Problem requirements:
Keep to one stretch of the data below, the lines from the one with "(hmax : d ≤" up to and including the one with "rw [step_cfg h] at hrun", and return that stretch exactly.

Records for the task:

theorem Acceptable.cons {c : Cfg} {prev d : Dist} {ds : List Dist} (hfar : c.epsilon.toNat ≤ delta d prev)
    (hmax : d ≤ c.maxDistance) (h : Acceptable c d ds) : Acceptable c prev (d :: ds) where
  farApart := .cons_cons (delta_eq_natAbs d prev ▸ hfar) h.farApart
  clamped := List.forall_mem_cons.2 ⟨BitVec.le_def.1 hmax, h.clamped⟩

/-- A quiet step adds no distance and keeps `prev`; an accept adds one and moves `prev` to it. -/
theorem acceptable_step_append {s t : State} {os : List OutEvent} (hr : rstBit s.nextWord = false)
    (h : step s = .next t) (hrun : Acceptable t.cfg t.prev (acceptedOf os)) :
    Acceptable s.cfg s.prev (acceptedOf (t.outs ++ os)) := by
  rw [step_cfg h] at hrun
  rw [acceptedOf_append, acceptedOf_outs]
  rcases step_cases h with ⟨hr', _⟩ | ⟨_, hq⟩ | ⟨_, _, _, d, ha⟩
  · simp [hr] at hr'
  · simpa [hq.distValid, hq.prev] using hrun
  · rw [ha.prev] at hrun
    simpa [ha.distValid, ha.distData] using hrun.cons ha.farEnough ha.clamped

end Sys2Proof.Safety

namespace Sys2Proof.Proofs

open Sys2Proof Sys2Proof.Machine Sys2Proof.Safety

/-- Settles O33: each step without RESET extends the run's acceptable distances at the front, by induction on the
run. -/
theorem acceptedDistancesDifferByEpsilon : Obligations.AcceptedDistancesDifferByEpsilon := by
  intro n s hs
  obtain ⟨t, os, hrun, hfar, hmax⟩ :=
    runOuts_induction_of_resetFree (P := fun s os _ => Acceptable s.cfg s.prev (acceptedOf os))
      (fun s => .nil s.cfg s.prev) (fun _ _ _ _ => acceptable_step_append) n s hs
  exact ⟨t, os, hrun, hfar, hmax⟩

/-- Settles O10: the event by its control bits, the effect by the refinement of TICK. -/
theorem tickFollowsThePseudocode : Obligations.TickFollowsThePseudocode := by
  refine ⟨fun w hw => ?_, fun s => ⟨_, exec_tick s, ?_, by simp, by simp⟩⟩
  · obtain ⟨hr, ht, hv⟩ := ports_of_controlBits hw
    exact decodeCycle_eq_tick hr ht hv
  · exact tickEffect_refines s.clearOutputs (State.outs_clearOutputs s)

/-- Settles O12: TICK is the row of its front frame, and a frame's effect keeps the flushed buffer empty. -/
theorem decodingTickRunsTheFrontFrame : Obligations.DecodingTickRunsTheFrontFrame := fun s _ _ _ _ _ _ h =>
  ⟨exec_tick_of_buf s h, _, exec_tick s, tickEffect_buf_of_lt_length s.clearOutputs (by simp [h])⟩

/-- Settles O11: below the gate a TICK only clears the ports. -/
theorem tickBelowGateChangesNothing : Obligations.TickBelowGateChangesNothing := by
  intro s hl
  refine ⟨_, exec_tick s, ?_⟩
  rw [tickEffect_of_length_le s.clearOutputs hl]
  exact ⟨rfl, rfl, rfl, State.outs_clearOutputs s, rfl, rfl⟩

/-- Settles O16: the row clears the ports and flushes the buffer. -/
theorem invalidFrameConsumesTheBuffer : Obligations.InvalidFrameConsumesTheBuffer := fun b0 b1 b2 b3 s =>
  ⟨_, exec_invalidFrame s b0 b1 b2 b3, rfl, rfl, rfl, State.outs_clearOutputs s, rfl, rfl⟩

/-- Settles O13: TICK is the row of its front frame, which the sync bytes choose. -/
theorem badSyncTickYieldsNoValue : Obligations.BadSyncTickYieldsNoValue := by
  intro s b0 b1 b2 b3 b4 rest h
  rw [exec_tick_of_buf s h]
  refine ⟨fun hbad => ?_, fun hsync => ?_⟩
  · rw [decodeFrame_of_not_sync b2 b3 hbad]
    exact invalidFrameConsumesTheBuffer b0 b1 b2 b3 s
  · rw [decodeFrame_of_sync b2 b3 hsync]

/-- Settles O17: each corner case says on which side of the ceiling the raw distance lies. -/
theorem clampIsTheMinimum : Obligations.ClampIsTheMinimum := by
  refine ⟨fun c raw => ⟨clampDistance_toNat c raw, fun h => ?_, fun h => ?_, fun h => ?_, fun h => ?_⟩,
    fun c lo hi => ?_⟩
  · exact clampDistance_of_ge (Nat.le_of_eq (congrArg BitVec.toNat h.symm))
  · exact clampDistance_of_ge (h ▸ Nat.le_succ _)
  · rw [clampDistance_of_ge (h ▸ Nat.zero_le _), h]
  · exact clampDistance_of_le (h ▸ Nat.le_of_lt_succ raw.isLt)
  · rw [clampDistance_toNat, rawDistance_toNat, Nat.zero_max]

end Sys2Proof.Proofs
end

section
/-!
PROOFS, family 42_distance_filter: the filter of a valid frame (R68 to R72) and the consumer's normalized value (R73
to R77). The filter either rejects and is quiet or accepts one distance, and `delta` says which; what an accept shows
on the ports follows from the presence state it reaches. `map_value` is the affine formula put between the smaller and
the larger end of its target range.
-/
namespace Sys2Proof.Machine

/-! ### The difference (42_distance_filter R69) -/

theorem delta_self (d : Dist) : delta d d = 0 := by simp [delta]

theorem delta_zero_right (d : Dist) : delta d 0 = d.toNat := by simp [delta_eq_natAbs]

theorem delta_eq_zero_iff (d prev : Dist) : delta d prev = 0 ↔ d = prev := by
  rw [delta_eq_natAbs, ← BitVec.toNat_inj]
  omega

theorem delta_le (d prev : Dist) : delta d prev ≤ 65535 := by
  have hd := d.isLt
  have hprev := prev.isLt
  rw [delta_eq_natAbs]
  omega

/-! ### The filter rejects exactly below EPSILON (42_distance_filter R70) -/

theorem filterRejects_iff (c : Cfg) (d prev : Dist) :
    filterRejects c d prev = true ↔ delta d prev < c.epsilon.toNat := decide_eq_true_iff

theorem filterRejects_eq_false_iff (c : Cfg) (d prev : Dist) :
    filterRejects c d prev = false ↔ c.epsilon.toNat ≤ delta d prev := by
  rw [← Bool.not_eq_true, filterRejects_iff, Nat.not_lt]

variable (s : State)

theorem filterDistance_of_lt {d : Dist} (h : delta d s.prev < s.cfg.epsilon.toNat) : filterDistance d s = s :=
  if_pos ((filterRejects_iff s.cfg d s.prev).2 h)

theorem filterDistance_of_ge {d : Dist} (h : s.cfg.epsilon.toNat ≤ delta d s.prev) :
    filterDistance d s = acceptDistance d s :=
  if_neg (Bool.eq_false_iff.1 ((filterRejects_eq_false_iff s.cfg d s.prev).2 h))

/-- The presence step touches neither `prev` nor the distance ports. -/
theorem presenceStep_frame (d : Dist) :
    (presenceStep d s).prev = s.prev ∧ (presenceStep d s).distValid = s.distValid ∧
      (presenceStep d s).distData = s.distData := by
  rcases presenceStep_cases s d with ⟨_, h⟩ | ⟨_, h⟩ <;> simp only [h, and_self]

/-- An accept writes `prev` and the distance ports, whatever the ports showed before. -/
theorem acceptDistance_writes (d : Dist) :
    (acceptDistance d s).prev = d ∧ (acceptDistance d s).distValid = true ∧ (acceptDistance d s).distData = d := by
  rcases acceptDistance_cases s d with ⟨_, h⟩ | ⟨_, h⟩ <;> rw [h]
  · exact presenceStep_frame { s with prev := d, distValid := true, distData := d } d
  · exact ⟨rfl, rfl, rfl⟩

/-- A distance just filtered is too near to be accepted again: it was too near before, or it is `prev` now. -/
theorem delta_prev_filterDistance_lt {d : Dist} (h : 1 ≤ s.cfg.epsilon.toNat) :
    delta d (filterDistance d s).prev < s.cfg.epsilon.toNat := by
  rcases filterDistance_cases s d with ⟨hnear, hf⟩ | ⟨_, hf⟩ <;> rw [hf]
  · exact hnear
  · rw [(acceptDistance_writes s d).1, delta_self]
    exact h

/-! ### A TICK that finds a valid frame, and the presence bit (41_frame_parser R64, 43_presence_detector R81) -/

theorem exec_tick_of_sync {lo hi b4 : Byte} {rest : List Byte}
    (h : s.buf = 0x59 :: 0x59 :: lo :: hi :: b4 :: rest) : exec .tick s = exec (.validFrame lo hi) s := by
  rw [exec_tick_of_buf s h, decodeFrame_of_sync lo hi ⟨rfl, rfl⟩]

theorem Edge.ofBit_injective : Function.Injective Edge.ofBit := by
  unfold Function.Injective
  decide

/-! ### `map_value` (42_distance_filter R74 to R76) -/

/-- Whichever way the target range runs, the clamp is the one between its smaller and its larger end. -/
theorem clampToRange_eq_min_max (y a b : Rat) : clampToRange y a b = min (max y (min a b)) (max a b) := by
  unfold clampToRange
  split
  · rename_i h
    rw [min_eq_left h.le, max_eq_right h.le]
  · rename_i h
    rw [min_eq_right (not_lt.1 h), max_eq_left (not_lt.1 h)]

theorem min_le_clampToRange (y a b : Rat) : min a b ≤ clampToRange y a b := by
  rw [clampToRange_eq_min_max]
  exact le_min (le_max_right _ _) min_le_max

theorem clampToRange_le_max (y a b : Rat) : clampToRange y a b ≤ max a b := by
  rw [clampToRange_eq_min_max]
  exact min_le_right _ _

/-- The clamp does not act inside the range. -/
theorem clampToRange_of_mem {y a b : Rat} (hl : min a b ≤ y) (hu : y ≤ max a b) : clampToRange y a b = y := by
  rw [clampToRange_eq_min_max, max_eq_left hl, min_eq_left hu]

theorem affineMap_inmin (inmin inmax outmin outmax : Rat) : affineMap inmin inmin inmax outmin outmax = outmin := by
  simp [affineMap]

Finished task:
    (hmax : d ≤ c.maxDistance) (h : Acceptable c d ds) : Acceptable c prev (d :: ds) where
  farApart := .cons_cons (delta_eq_natAbs d prev ▸ hfar) h.farApart
  clamped := List.forall_mem_cons.2 ⟨BitVec.le_def.1 hmax, h.clamped⟩

/-- A quiet step adds no distance and keeps `prev`; an accept adds one and moves `prev` to it. -/
theorem acceptable_step_append {s t : State} {os : List OutEvent} (hr : rstBit s.nextWord = false)
    (h : step s = .next t) (hrun : Acceptable t.cfg t.prev (acceptedOf os)) :
    Acceptable s.cfg s.prev (acceptedOf (t.outs ++ os)) := by
  rw [step_cfg h] at hrun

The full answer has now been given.